Главы департаментов, эмиссары, звались синдиками.

На московское представительство было нас восемь Высоких Персон Послания… — и восемь синдиков прекрасных…

Вот, собственно, и все…

Ах, да! Про себя и забыла.

Я занимала должность главы департамента Фенечек-Тусовок.

. . . . . . . . . . . . . . . . . . . . . . . . . . . . . . . . . . . . . . . . . . . . . . . . . . . . . . . . . .

Из «Базы данных обращений в Синдикат»

Департамент Фенечек-Тусовок

Обращение №345:

Мужчина, уверенным басом:

— Не подскажете ли, каков статус эстонского языка в Израиле?

. . . . . . . . . . . . . . . . . . . . . . . . . . . . . . . . . . . . . . . . . . . . . . . . . . . . . . . . . .

Все эти звучные названия «департаментов» означали — несколько комнатушек в здании бывшего детского сада, давно не ремонтируемого, но хорошо укрепленного на случай «в случае чего». Колючая проволока поверх высокого забора, специальная будка, из которой по четырем телевизорам охранники в разных ракурсах наблюдали посетителя, посмевшего приблизиться к железным воротам садика.

И наконец, проходная, где наши опричники разбирались с посетителями по-настоящему.

Пропускной системе на входе в офис Синдиката могли позавидовать любой банк, любое посольство, любой секретный военный объект.

Однажды я купила новую шляпу, и меня не пускали битых полчаса.

Я бесновалась, кричала в переговорное устройство:

— Шая, ты что, не видишь, что это я?!

— Повернись, — отвечал он, сверяя мой профиль в новой шляпе с моей служебной фотографией.

А уж постороннего, желающего проникнуть в детский садик, разоблачали до положения риз, до ничтожной запятой в биографии, до последней жилочки души, до кальсон, до несвежих носков, до геморроя.

После проверки в деревянной избушке посетители мужского пола выходили во двор с ремнями в руках — металлические пряжки звенели в подкове магнита, — и если б не растерянное выражение лица, можно было бы подумать, что они сейчас выпорют любого, кто под руку подвернется.

Наши бдительные стражи прощупывали швы на белье, невзирая на лица в самом буквальном смысле этого слова.
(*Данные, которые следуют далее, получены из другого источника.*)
/-- The registers a slot word reads at bundle entry, its guard apart. -/
def srcs : Instr → List Name
  | .nop _ _ => []
  | .nopSlot _ _ => []
  | .b _ _ => []
  | .jmp _ _ a => [.s a]
  | .call _ _ => []
  | .ret _ _ a => [.s a]
  | .loop _ rs _ => [.s rs]
  | .loopRot _ rs _ => [.s rs]
  | .loopPre _ rs _ => [.s rs]
  | .loopRotPre _ rs _ => [.s rs]
  | .lbrk _ _ => []
  | .pmark _ _ => []
  | .pset _ _ _ => []
  | .pclr _ _ _ => []
  | .pand _ _ _ a b => [.p a, .p b]
  | .por _ _ _ a b => [.p a, .p b]
  | .pxor _ _ _ a b => [.p a, .p b]
  | .pnot _ _ _ a => [.p a]
  | .endTask _ _ => []
  | .trap _ _ _ => []
  | .rett _ _ => []
  | .spec _ _ _ => []
  | .specx _ _ => []
  | .dcpl _ _ => []
  | .rjn _ _ => []
  | .sread _ _ _ _ => []
  | .sreadWm _ _ _ _ => []
  | .sreadSrec _ _ _ _ => []
  | .sreadSat _ _ _ _ => []
  | .swrite _ _ rs _ => [.s rs]
  | .swriteTstat _ _ rs => [.s rs]
  | .swriteTpc _ _ rs => [.s rs]
  | .swriteIsav _ _ rs => [.s rs]
  | .swriteSrec _ _ rs _ => [.s rs]
  | .swriteWm _ _ rs _ => [.s rs]
  | .swriteMtol _ _ rs => [.s rs]
  | .swriteLstat _ _ rs => [.s rs]
  | .swriteSat _ _ rs _ => [.s rs]
  | .bkpt _ _ _ => []
  | .add _ _ a b => [.s a, .s b]
  | .sub _ _ a b => [.s a, .s b]
  | .mul _ _ a b => [.s a, .s b]
  | .mulh _ _ a b => [.s a, .s b]
  | .mulhz _ _ a b => [.s a, .s b]
  | .div _ _ a b => [.s a, .s b]
  | .divz _ _ a b => [.s a, .s b]
  | .rem _ _ a b => [.s a, .s b]
  | .remz _ _ a b => [.s a, .s b]
  | .and _ _ a b => [.s a, .s b]
  | .or _ _ a b => [.s a, .s b]
  | .xor _ _ a b => [.s a, .s b]
  | .andn _ _ a b => [.s a, .s b]
  | .shl _ _ a b => [.s a, .s b]
  | .shr _ _ a b => [.s a, .s b]
  | .sar _ _ a b => [.s a, .s b]
  | .rol _ _ a b => [.s a, .s b]
  | .min _ _ a b => [.s a, .s b]
  | .max _ _ a b => [.s a, .s b]
  | .minz _ _ a b => [.s a, .s b]
  | .maxz _ _ a b => [.s a, .s b]
  | .clz _ _ a => [.s a]
  | .ctz _ _ a => [.s a]
  | .popc _ _ a => [.s a]
  | .sel _ p _ a b => [.p p, .s (a.setWidth 6), .s (b.setWidth 6)]
  | .addi _ _ a _ => [.s a]
  | .andi _ _ a _ => [.s a]
  | .ori _ _ a _ => [.s a]
  | .xori _ _ a _ => [.s a]
  | .shli _ _ a _ => [.s a]
  | .shri _ _ a _ => [.s a]
  | .sari _ _ a _ => [.s a]
  | .li _ _ _ => []
  | .lih _ d _ => [.s d]
  | .cmp _ _ _ a b => [.s a, .s b]
  | .cmpi _ _ _ a _ => [.s a]
  | .ldB _ _ a _ _ => [.s a]
  | .ldBz _ _ a _ _ => [.s a]
  | .ldH _ _ a _ _ => [.s a]
  | .ldHz _ _ a _ _ => [.s a]
  | .ldW _ _ a _ _ => [.s a]
  | .ldWz _ _ a _ _ => [.s a]
  | .ldD _ _ a _ _ => [.s a]
  | .stB _ d a _ _ => [.s d, .s a]
  | .stH _ d a _ _ => [.s d, .s a]
  | .stW _ d a _ _ => [.s d, .s a]
  | .stD _ d a _ _ => [.s d, .s a]
  | .ldh _ _ a _ _ => [.s a]
  | .sth _ h a _ _ => [.h h, .s a]
  | .hmk _ _ rs => [.s rs]
  | .hset _ h rs _ => [.h h, .s rs]
  | .hget _ h _ _ => [.h h]
  | .stg _ _ _ a => [.s a]
  | .rng _ _ a b => [.s a, .s b]
  | .cvt _ _ a _ _ _ => [.s a]
  | .faddS _ _ a b => [.s a, .s b]
  | .fmulS _ _ a b => [.s a, .s b]
  | .ffmaS _ d a b => [.s a, .s b, .s d]
  | .fcmp _ _ _ a b => [.s a, .s b]
  | .amoAdd _ _ a b _ => [.s a, .s b]
  | .amoAnd _ _ a b _ => [.s a, .s b]
  | .amoOr _ _ a b _ => [.s a, .s b]
  | .amoXor _ _ a b _ => [.s a, .s b]
  | .amoMax _ _ a b _ => [.s a, .s b]
  | .amoMin _ _ a b _ => [.s a, .s b]
  | .amoXchg _ _ a b _ => [.s a, .s b]
  | .amoCas _ d a b _ => [.s a, .s b, .s d]
  | .amob _ _ a b _ => [.s a, .s b]
  | .amoAddR _ _ a b _ => [.s a, .s b]
  | .amoAndR _ _ a b _ => [.s a, .s b]
  | .amoOrR _ _ a b _ => [.s a, .s b]
  | .amoXorR _ _ a b _ => [.s a, .s b]
  | .amoMaxR _ _ a b _ => [.s a, .s b]
  | .amoMinR _ _ a b _ => [.s a, .s b]
  | .amoXchgR _ _ a b _ => [.s a, .s b]
  | .amoCasR _ d a b _ => [.s a, .s b, .s d]
  | .amobR _ _ a b _ => [.s a, .s b]
  | .apush _ h rs _ _ => [.h h, .s rs]
  | .ashf _ _ => []
  | .aacc _ h rs _ _ => [.h h, .s rs]
  | .adrn _ h rs _ => [.h h, .s rs]
  | .alds _ h rs _ => [.h h, .s rs]
  | .aswp _ _ => []
  | .asel _ _ => []
  | .acfg _ _ rs => [.s rs]
  | .acfgImm _ _ _ => []
  | .azr _ _ => []
  | .afac _ _ _ _ _ => []
  | .awm _ _ rs => [.s rs]
  | .vadd _ d a b => [.h d, .h a, .h b]
  | .vsub _ d a b => [.h d, .h a, .h b]
  | .vmul _ d a b => [.h d, .h a, .h b]
  | .vfma _ d a b c => [.h d, .h a, .h b, .h c]
  | .vfms _ d a b c => [.h d, .h a, .h b, .h c]
  | .vmax _ d a b => [.h d, .h a, .h b]
  | .vmin _ d a b => [.h d, .h a, .h b]
  | .vabs _ d a => [.h d, .h a]
  | .vneg _ d a => [.h d, .h a]
  | .vclamp _ d a b c => [.h d, .h a, .h b, .h c]
  | .vexp _ d a => [.h d, .h a]
  | .vexp2 _ d a => [.h d, .h a]
  | .vlog2 _ d a => [.h d, .h a]
  | .vrcp _ d a => [.h d, .h a]
  | .vrsq _ d a => [.h d, .h a]
  | .vsqrt _ d a => [.h d, .h a]
  | .vtanh _ d a => [.h d, .h a]
  | .vsigm _ d a => [.h d, .h a]
  | .vcmp _ d a b _ => [.h d, .h a, .h b]
  | .vsel _ d a b c => [.h d, .h a, .h b, .h c]
  | .vand _ d a b => [.h d, .h a, .h b]
  | .vor _ d a b => [.h d, .h a, .h b]
  | .vxor _ d a b => [.h d, .h a, .h b]
  | .vshl _ d a b => [.h d, .h a, .h b]
  | .vshr _ d a b => [.h d, .h a, .h b]
  | .vcvt _ d a _ => [.h d, .h a]
  | .vqnt _ d a _ => [.h d, .h a]
  | .vdqnt _ d a => [.h d, .h a]
  | .vcbk _ d a => [.h d, .h a]
  | .vsum _ d a => [.h d, .h a]
  | .vmaxr _ d a => [.h d, .h a]
  | .vminr _ d a => [.h d, .h a]
  | .vscan _ d a => [.h d, .h a]
  | .vperm _ d a b => [.h d, .h a, .h b]
  | .vbcast _ d a => [.h d, .s a]
  | .viota _ d a => [.h d, .s a]
  | .vpopc _ d a => [.h d, .h a]
  | .vcmpr _ d a b => [.h d, .h a, .h b]
  | .vexpd _ d a b => [.h d, .h a, .h b]
  | .vmov _ d a => [.h d, .h a]
  | .vrng _ d a b => [.h d, .s a, .s b]
  | .mld _ _ h => stgNames 0 ++ [.h h]
  | .mst _ _ h => stgNames 0 ++ [.h h]
  | .mzr _ _ => stgNames 0
  | .mcpy _ _ _ => stgNames 0
  | .mmul _ _ _ _ => stgNames 0
  | .madd _ _ _ _ => stgNames 0
  | .mscl _ _ rs => stgNames 0 ++ [.s rs]
  | .mrcmp _ _ _ => stgNames 0
  | .mdns _ _ _ => stgNames 0
  | .mfac _ _ _ _ => stgNames 0
  | .mtrn _ _ _ => stgNames 0
  | .mrnk _ _ _ => stgNames 0
  | .mocc _ _ _ => stgNames 0
  | .mapl _ d a _ => stgNames 0 ++ [.h d, .h a]
  | .cpy _ _ d rs => stgNames 1 ++ [.h d, .h rs]
  | .cpt _ _ d rs => stgNames 1 ++ [.h d, .h rs]
  | .cpq _ _ d rs _ => stgNames 1 ++ [.h d, .h rs, .h (d + 1)]
  | .cpqs _ _ d rs _ => stgNames 1 ++ [.h d, .h rs]
  | .cpz _ _ d rs => stgNames 1 ++ [.h d, .h rs]
  | .cpx _ _ d rs => stgNames 1 ++ [.h d, .h rs]
  | .cpk _ _ d rs => stgNames 1 ++ [.h d, .h rs]
  | .cpbs _ _ _ rs => stgNames 1 ++ [.h rs]
  | .cpw _ _ => []
  | .cpab _ _ => []
  | .cpf _ _ d => stgNames 1 ++ [.h d]
  | .cpr _ _ d rs => stgNames 1 ++ [.h d, .h rs]
  | .gth _ d a b => stgNames 2 ++ [.h d, .h a, .h b]
  | .sct _ d a b => stgNames 2 ++ [.h d, .h a, .h b]
  | .scta _ d a b => stgNames 2 ++ [.h d, .h a, .h b]
  | .flt _ d a b => stgNames 2 ++ [.h d, .h a, .h b]
  | .bmk _ d a b => stgNames 2 ++ [.h d, .h a, .h b]
  | .cnt _ _ a => stgNames 2 ++ [.h a]
  | .dfr _ a b => stgNames 2 ++ [.h a, .h b]
  | .dfd _ d a => stgNames 2 ++ [.h d, .h a]
  | .phase _ _ => stgNames 3
  | .bara _ _ => stgNames 3
  | .barw _ _ => stgNames 3
  | .bar _ _ => stgNames 3
  | .pub _ h => stgNames 3 ++ [.h h]
  | .fence _ _ => stgNames 3
  | .xbeg _ => stgNames 3
  | .xend _ => stgNames 3
  | .xabt _ => stgNames 3
  | .collAr _ _ => stgNames 3
  | .collRs _ _ => stgNames 3
  | .collAg _ _ => stgNames 3
  | .collA2a _ _ => stgNames 3
  | .collBc _ _ => stgNames 3
  | .cwt _ _ => stgNames 3
  | .plan _ _ => stgNames 3
  | .pexec _ _ => stgNames 3
  | .pwait _ _ => stgNames 3
  | .hint _ _ => stgNames 3
  | .pin _ _ => stgNames 3
  | .unpin _ _ => stgNames 3
  | .statr _ _ _ => stgNames 3
  | .statw _ _ => stgNames 3
  | .evs _ _ => stgNames 3
  | .evw _ _ => stgNames 3
  | .yld _ => stgNames 3
  | .resultLanding => []
  | .variableLatencyResult => []
  | .slipRelease _ => []
  | .slipWaitTimeout _ => []
  | .loopEndOfTrip => []
  | .fetchFault => []
  | .trapEntry => []
  | .emulationSequence => []
  | .emulationOverrun => []
  | .safePointDistanceExceeded => []
  | .speculationResolve => []
  | .transactionAbort _ => []
  | .mxCommandExecute _ => []
  | .cpCommandExecute _ _ => []
  | .spCommandExecute _ => []
  | .syCommandExecute => []
  | .queueFullEmptyTimeout _ _ => []
  | .executionFault => []
  | .streamElementDelivery _ => []
  | .phaseBoundaryComplete _ => []
  | .barrierGenerationComplete _ => []
  | .collectiveOwnershipMove _ _ _ => []
  | .collectiveComplete _ _ _ => []
  | .memberTimeout _ _ => []
  | .pexecAccept _ => []
  | .planBreak _ => []
  | .planBlockCommit _ => []
  | .bindingPlaneUpdate _ _ => []
  | .pageTableWalk _ => []
  | .doorbell _ _ _ => []
  | .frontEndRingRead _ _ => []
  | .letterboxRead _ => []
  | .letterboxRetire _ _ => []
  | .overflowMaskReadClear _ => []
  | .launchPortWrite _ _ _ => []
  | .launchPortRefusalWrite _ _ _ _ => []
  | .packetStart _ _ _ => []
  | .operatingPointReached _ _ => []
  | .clusterSramZeroing _ _ => []
  | .taskRetire _ _ _ _ => []
  | .launchComplete _ _ _ _ => []
  | .schedulerFaultDelivery _ _ _ _ _ => []
  | .timeSliceExpiry _ _ _ => []
  | .classFloorOwed _ _ => []
  | .preemptionRequest _ _ _ => []
  | .contextSave _ => []
  | .contextRestore _ _ _ => []
  | .schedulerWatchdogExpiry _ => []
  | .pluginCallTimeout _ _ => []
  | .shootdown _ _ _ => []
  | .createContext _ _ _ _ => []
  | .destroyContext _ _ => []
  | .writeRangeEntry _ _ _ _ => []
  | .writeQueueEntry _ _ _ => []
  | .enableQueue _ _ => []
  | .disableQueue _ _ => []
  | .admitImage _ _ _ _ _ => []
  | .writeFmask _ _ _ => []
  | .readClearMaskedCounter _ _ => []
  | .openHostWindow _ _ _ _ _ => []
  | .closeHostWindow _ _ => []
  | .writeHostRange _ _ _ _ => []
  | .bindContextJob _ _ _ => []
  | .writeCollectiveGroup _ _ _ _ => []
  | .requestPostmark _ _ _ _ => []
  | .debugHalt _ _ _ => []
  | .debugResume _ _ _ => []
  | .debugStep _ _ _ => []
  | .debugReadRegister _ _ _ _ => []
  | .debugWriteRegister _ _ _ _ _ => []
  | .debugEnableBreakpoints _ _ _ => []
  | .debugDisableBreakpoints _ _ _ => []
  | .debugRevoke _ _ _ => []
  | .setPowerLimit _ _ => []
  | .setPowerState _ _ => []
  | .readHealthLog _ _ => []
  | .fwOpen _ _ => []
  | .fwWrite _ _ _ => []
  | .fwCheck _ => []
  | .fwFlip _ => []
  | .stagePatch _ _ _ => []
  | .livePatch _ _ _ => []
  | .fwState _ => []
  | .fwReset _ => []
  | .clearLive _ => []
  | .boot _ _ => []
  | .powerLoss => []
  | .ideEstablish => []
  | .hostWindowRead _ _ _ => []
  | .hostWindowWrite _ _ _ => []
  | .flitReceive _ _ _ => []
  | .transportDataReceive _ _ _ => []
  | .transportAckReceive _ _ => []
  | .transportNackReceive _ _ => []
  | .transportKeepaliveReceive _ _ => []
  | .retransmitTimeout _ => []
  | .hostLinkLost => []
  | .ideIntegrityFailure => []
  | .scaleUpPlaneLost _ => []
  | .scaleOutPortLost _ => []
  | .overtemperature _ => []
  | .deviceMemoryStackFailure _ => []
  | .scrub _ _ => []
  | .coreLost _ => []
  | .healthLogPeriodic => []
  | .unknownOpcode _ _ => []
  | .switchPlaneUp _ => []
  | .apertureRegisterWrite _ _ _ => []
На лица вообще не взирали, взирали в заполненный секретарем департамента бланк заявки на пропуск посетителя… Там значился ряд умопомрачительных пунктов:

«Имя, фамилия, профессия посетителя».

«Кто инициатор встречи?»

«Когда и при каких обстоятельствах вы познакомились?»

«Причины, заставившие вас назначить встречу данному господину (же)».

«Прошу освободить от проверки» (это означало просто вытрясти из несчастного душу).

«Не прошу освободить от проверки» (означало провернуть его на фарш).

Я всегда и всех просила освободить от проверки. Даже старых перечников, которых видела в первый и — при известных усилиях — последний раз в жизни.

Но этого обычно бывало недостаточно.

Сначала звонил Шая.

— Дина, — спрашивал он после сердечных приветствий. — Ко мне поступила от тебя заявка на некоего Шапиро, на двенадцать тридцать. Кто он?